Photo book about EU offices: Singing sirens in Brussels

Photo of author

By Maya Cantina

Twilight in the front room: Suzanne Schols, a former EU lobbyist, has published a photo book about the non-aesthetic nature of office landscapes in the EU.

Conference table in the office of Frans Timmermans

Conference table in Frans Timmerman’s office Photo: Photo: Suzanne Schols/©HousePublishing 2023

There are an estimated 30,000 European lobbyists in Brussels for 751 members of the EU Parliament or their staff and those of the European Commission. The lobby, from which lobbyists get their name, was once considered an antechamber where politicians and the population met.

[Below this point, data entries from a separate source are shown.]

/-- Settles O40: a dropped or faulting command writes neither, and no command that acts writes an ARG. -/
theorem argAndResultWriters : Obligations.ArgAndResultWriters := by
  intro i s t h
  rcases exec_cases h with ⟨rfl, rfl⟩ | rfl | ⟨f, rfl⟩ | ⟨-, h⟩
  · exact ⟨rfl, .inr (.inr (.inl rfl)), fun _ hf => absurd hf (by simp [StatusBits.reset])⟩
  · exact ⟨rfl, .inl rfl, fun _ _ => rfl⟩
  · exact ⟨rfl, .inl rfl, fun _ _ => rfl⟩
  · refine ⟨h.args, ?_, fun hs ht => absurd ht (by simp [h.fault_eq_false hs])⟩
    rcases h.result_cases with h | h | h
    · exact .inl h
    · exact .inr (.inl h)
    · exact .inr (.inr (.inr h))

/-- Settles O37, bit by bit. -/
theorem statusWordFields : Obligations.StatusWordFields := by
  intro s
  refine ⟨statusWord_getLsbD s 0, statusWord_getLsbD s 1, statusWord_getLsbD s 2, ?exhausted, ?fcode, ?upper⟩
  case exhausted => rw [statusWord_getLsbD]; exact decide_eq_true_iff
  case fcode =>
    refine BitVec.eq_of_getLsbD_eq fun j hj => ?_
    rw [BitVec.getLsbD_extractLsb', statusWord_getLsbD_fcode, decide_eq_true hj, Bool.true_and]
  case upper =>
    refine BitVec.eq_of_getLsbD_eq fun j _ => ?_
    rw [BitVec.getLsbD_extractLsb', show 8 + j = 4 + (4 + j) by omega, statusWord_getLsbD_fcode,
      BitVec.getLsbD_of_ge _ _ (by omega), Bool.and_false, BitVec.getLsbD_zero]

/-- Settles O44: a reset establishes the invariant of the registers, and no cell of memory is listed. -/
theorem resetIsSafe : Obligations.ResetIsSafe := fun _ => ⟨safe_of_reset rfl rfl, rfl, safe_of_reset rfl rfl, rfl⟩

end Sys2Proof.Machine

/-! ## Proofs: the memories (spec/20_memory.md)

First the ways in which a step writes memory, said once, with the two facts that hold of each of them; then what a
micro-step may change, what the host's accesses read and write, and where an unadmitted request blocks a command. -/

namespace Sys2Proof.Machine

section Memories

variable {s t u v : State} {i : Instr} {a x : Word} {c : Nat}

/-! ### The ways in which a step writes memory -/

/-- `u` writes memory and leaves `v`: a host access, a matrix element, or a core that writes (R59, R61). -/
inductive Writes (u v : State) : Prop
  | word {a x : Word} (h : memWrite32 u a x = .ok v)
  | byte {a : Word} {x : Byte} (h : memWrite8 u a x = .ok v)
  | element {a x : Word} (h : writeElement u a x = .ok v)
  | extend {x : Word} (h : extendCore x u = .ok v)
  | fill {p : Word} (h : fillCore p u = .ok v)

/-- A write keeps the canonical form. -/
theorem Writes.wf (h : Writes u v) (hm : u.mem.wf = true) : v.mem.wf = true := by
  cases h with
  | word h =>
    obtain ⟨-, rfl⟩ := memWrite32_eq_ok.1 h
    exact Memory.setWord_wf hm _ _
  | byte h =>
    obtain ⟨-, rfl⟩ := memWrite8_eq_ok.1 h
    exact Memory.set_wf hm (byteCell_lt _ _) _
  | element h => exact writeElement_wf hm h
  | extend h => exact extendCore_wf hm h
  | fill h => exact fillCore_wf hm h

/-- A write changes only cells whose write the platform admits (R56). -/
theorem Writes.writesAdmitted (h : Writes u v) : writesAdmitted u v := by
  cases h with
  | word h => exact memWrite32_writesAdmitted h
  | byte h => exact memWrite8_writesAdmitted h
  | element h => exact writeElement_writesAdmitted h
  | extend h => exact extendCore_writesAdmitted h
  | fill h => exact fillCore_writesAdmitted h

/-- The memory of `t` is that of `s`, or what one write makes of it on the platform of `s`. The states between which
the write takes place may differ from `s` and `t` in everything else. -/
def MemoryWritten (s t : State) : Prop :=
  t.mem = s.mem ∨ ∃ u v, u.mem = s.mem ∧ u.platform = s.platform ∧ t.mem = v.mem ∧ Writes u v

theorem Writes.memoryWritten (h : Writes s t) : MemoryWritten s t := .inr ⟨s, t, rfl, rfl, rfl, h⟩

theorem MemoryWritten.wf (h : MemoryWritten s t) (hm : s.mem.wf = true) : t.mem.wf = true := by
  rcases h with h | ⟨u, v, hu, -, ht, hw⟩
  · rwa [h]
  · rw [ht]; exact hw.wf (by rwa [hu])

theorem MemoryWritten.writesAdmitted (h : MemoryWritten s t) : writesAdmitted s t := by
  rcases h with h | ⟨u, v, hu, hp, ht, hw⟩
  · exact writesAdmitted_of_mem h
  · exact writesAdmitted_congr hp.symm hu.symm ht hw.writesAdmitted

/-- Of the accepted commands only EXTEND and FILL write memory (R59). -/
theorem Acts.memoryWritten (h : Acts s i t) : MemoryWritten s t := by
  cases h with
  | nop | init | datapath | pass => exact .inl rfl
  | extend h => exact (Writes.extend h).memoryWritten
  | fill h => exact (Writes.fill h).memoryWritten
  | next h => exact .inl (by rw [nextCore_frame h]; rfl)

theorem writeCmd_memoryWritten {w : Word} (h : writeCmd w s = .next t) : MemoryWritten s t := by
  rcases writeCmd_cases h with rfl | rfl | ⟨f, rfl⟩ | ⟨-, i, h⟩
  · exact .inl rfl
  · exact .inl rfl
  · exact .inl rfl
  · exact h.memoryWritten

theorem hostStep_memoryWritten {h : HostStep} (hs : hostStep h s = .next t) : MemoryWritten s t := by
  cases h with
  | regWrite addr n w =>
    simp only [hostStep] at hs
    split at hs
    · rcases writeReg_next_cases hs with ⟨-, h⟩ | ⟨-, b, rfl⟩
      · exact writeCmd_memoryWritten h
      · exact .inl rfl
    · cases hs
  | regRead addr n =>
    simp only [hostStep] at hs
    split at hs <;> cases hs
    exact .inl rfl
  | memWrite32 a x =>
    rcases settle_eq_next.1 hs with h | ⟨f, h, -⟩
    · exact (Writes.word h).memoryWritten
    · exact absurd h (memWrite32_ne_raise _ _ _ _)
  | memWrite8 a x =>
    rcases settle_eq_next.1 hs with h | ⟨f, h, -⟩
    · exact (Writes.byte h).memoryWritten
    · exact absurd h (memWrite8_ne_raise _ _ _ _)
  | memRead32 | memRead8 =>
    simp only [hostStep, memRead32, memRead8] at hs
    split at hs <;> cases hs
    exact .inl rfl
  | poll =>
    simp only [hostStep] at hs
    cases hs
    split <;> exact .inl rfl

/-- An extract writes by EXTEND_core and FILL_core, an insert its element; a fault writes nothing (R59, R188). -/
theorem microStep_memoryWritten (h : microStep s = .next t) : MemoryWritten s t := by
  rcases microStep_core_cases h with ⟨x, n, u, -, -, hu, rfl⟩ | ⟨b, n, u, w, -, -, hu, ⟨a, e, hw⟩, -, rfl⟩ |
    ⟨u, -, -, hu, rfl⟩ | ⟨-, -, rfl⟩ | ⟨f, rfl⟩
  · exact .inr ⟨s.setFreeCount n, u, rfl, rfl, rfl, .extend hu⟩
  · have hmem : u.mem = s.mem := by rw [nextCore_frame hu]; rfl
    have hplatform : u.platform = s.platform := by rw [nextCore_frame hu]; rfl
    exact .inr ⟨u.setFreeCount n, w, hmem, hplatform, rfl, .element hw⟩
  · exact .inr ⟨s, u, rfl, rfl, rfl, .fill hu⟩
  · exact .inl rfl
  · exact .inl rfl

Now it seems rather to be the antechamber for a network of offices, corridors and rooms, for opaque information and – as the Qatargate scandal in 2022 showed – also for corruption. Of course, no one in Brussels wants to be called a “lobbyist”.

The conceptual photographer Suzanne Schols would like some more transparency in the run-up to the European elections. For her illustrated book ‘Lobby. Between Green Deals and Ideals, she visits places where key EU influencers work and discovers a functionally bleak reality.

Visual journey of discovery

Schols, originally from the Netherlands and born in 1986, had worked as an advisor at the European Commission and only later switched sides: “As a former lobbyist who became a visual artist, I wanted to make a visual journey through the Brussels lobbying world as I know it. .”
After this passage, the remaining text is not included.